[Dataset entries]
<<<<
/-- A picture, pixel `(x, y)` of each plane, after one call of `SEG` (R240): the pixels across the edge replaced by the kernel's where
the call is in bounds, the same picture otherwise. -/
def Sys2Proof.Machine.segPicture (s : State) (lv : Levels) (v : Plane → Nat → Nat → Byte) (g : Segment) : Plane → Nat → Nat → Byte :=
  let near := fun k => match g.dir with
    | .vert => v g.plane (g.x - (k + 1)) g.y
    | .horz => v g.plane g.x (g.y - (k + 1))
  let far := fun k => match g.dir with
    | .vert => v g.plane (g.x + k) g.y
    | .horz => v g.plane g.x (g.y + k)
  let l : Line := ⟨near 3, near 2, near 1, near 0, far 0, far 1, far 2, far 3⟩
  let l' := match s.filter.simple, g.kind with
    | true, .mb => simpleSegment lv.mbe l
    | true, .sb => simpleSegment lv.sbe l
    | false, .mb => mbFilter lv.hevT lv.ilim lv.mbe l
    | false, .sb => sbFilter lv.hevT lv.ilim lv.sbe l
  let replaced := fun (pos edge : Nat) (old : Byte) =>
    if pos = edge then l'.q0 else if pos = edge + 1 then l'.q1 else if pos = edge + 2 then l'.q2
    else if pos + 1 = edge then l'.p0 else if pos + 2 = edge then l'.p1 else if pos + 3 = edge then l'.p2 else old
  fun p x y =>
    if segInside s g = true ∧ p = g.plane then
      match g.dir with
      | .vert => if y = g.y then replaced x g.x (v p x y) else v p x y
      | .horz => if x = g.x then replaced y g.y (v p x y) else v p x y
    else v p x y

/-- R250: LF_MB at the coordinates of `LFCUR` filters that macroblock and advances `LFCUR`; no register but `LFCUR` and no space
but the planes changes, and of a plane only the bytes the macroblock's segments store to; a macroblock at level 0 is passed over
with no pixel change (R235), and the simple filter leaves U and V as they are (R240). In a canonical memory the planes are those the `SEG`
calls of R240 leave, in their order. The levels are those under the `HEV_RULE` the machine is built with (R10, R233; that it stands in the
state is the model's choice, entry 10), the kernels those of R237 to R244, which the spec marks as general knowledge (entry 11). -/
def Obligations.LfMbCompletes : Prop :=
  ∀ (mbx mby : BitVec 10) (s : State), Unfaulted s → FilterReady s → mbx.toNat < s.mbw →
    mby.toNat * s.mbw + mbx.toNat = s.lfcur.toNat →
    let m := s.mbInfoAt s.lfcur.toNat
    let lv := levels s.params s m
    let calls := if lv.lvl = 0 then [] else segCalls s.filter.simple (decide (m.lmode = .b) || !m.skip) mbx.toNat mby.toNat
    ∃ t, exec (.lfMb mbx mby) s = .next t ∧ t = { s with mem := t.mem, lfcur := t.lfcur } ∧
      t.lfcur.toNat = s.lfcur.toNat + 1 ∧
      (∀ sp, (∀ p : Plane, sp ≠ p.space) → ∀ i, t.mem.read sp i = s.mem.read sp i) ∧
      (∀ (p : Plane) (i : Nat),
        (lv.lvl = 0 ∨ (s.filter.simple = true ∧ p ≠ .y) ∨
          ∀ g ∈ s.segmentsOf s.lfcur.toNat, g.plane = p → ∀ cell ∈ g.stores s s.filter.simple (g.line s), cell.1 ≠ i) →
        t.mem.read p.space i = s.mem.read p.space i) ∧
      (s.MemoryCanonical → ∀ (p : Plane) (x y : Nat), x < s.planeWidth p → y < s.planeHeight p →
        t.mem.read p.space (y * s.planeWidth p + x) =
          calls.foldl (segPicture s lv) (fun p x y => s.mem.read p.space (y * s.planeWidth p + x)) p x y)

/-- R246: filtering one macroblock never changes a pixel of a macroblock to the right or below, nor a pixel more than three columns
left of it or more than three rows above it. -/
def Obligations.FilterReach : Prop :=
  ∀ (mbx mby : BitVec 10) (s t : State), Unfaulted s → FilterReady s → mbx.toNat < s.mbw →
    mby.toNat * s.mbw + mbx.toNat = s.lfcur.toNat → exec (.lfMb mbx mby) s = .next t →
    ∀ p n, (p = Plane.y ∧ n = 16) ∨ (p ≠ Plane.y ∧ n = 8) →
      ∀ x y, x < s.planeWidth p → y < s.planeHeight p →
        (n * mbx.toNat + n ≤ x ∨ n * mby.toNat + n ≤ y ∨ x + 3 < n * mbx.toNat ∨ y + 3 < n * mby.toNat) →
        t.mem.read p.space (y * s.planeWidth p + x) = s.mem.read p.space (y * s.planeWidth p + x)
>>>>
**Your instructions:** Of all the entries above, output exactly the lines between the one holding "the call is" and the one holding "lv.ilim lv.sbe l", inclusive.

**Response area:**
the call is in bounds, the same picture otherwise. -/
def Sys2Proof.Machine.segPicture (s : State) (lv : Levels) (v : Plane → Nat → Nat → Byte) (g : Segment) : Plane → Nat → Nat → Byte :=
  let near := fun k => match g.dir with
    | .vert => v g.plane (g.x - (k + 1)) g.y
    | .horz => v g.plane g.x (g.y - (k + 1))
  let far := fun k => match g.dir with
    | .vert => v g.plane (g.x + k) g.y
    | .horz => v g.plane g.x (g.y + k)
  let l : Line := ⟨near 3, near 2, near 1, near 0, far 0, far 1, far 2, far 3⟩
  let l' := match s.filter.simple, g.kind with
    | true, .mb => simpleSegment lv.mbe l
    | true, .sb => simpleSegment lv.sbe l
    | false, .mb => mbFilter lv.hevT lv.ilim lv.mbe l
    | false, .sb => sbFilter lv.hevT lv.ilim lv.sbe l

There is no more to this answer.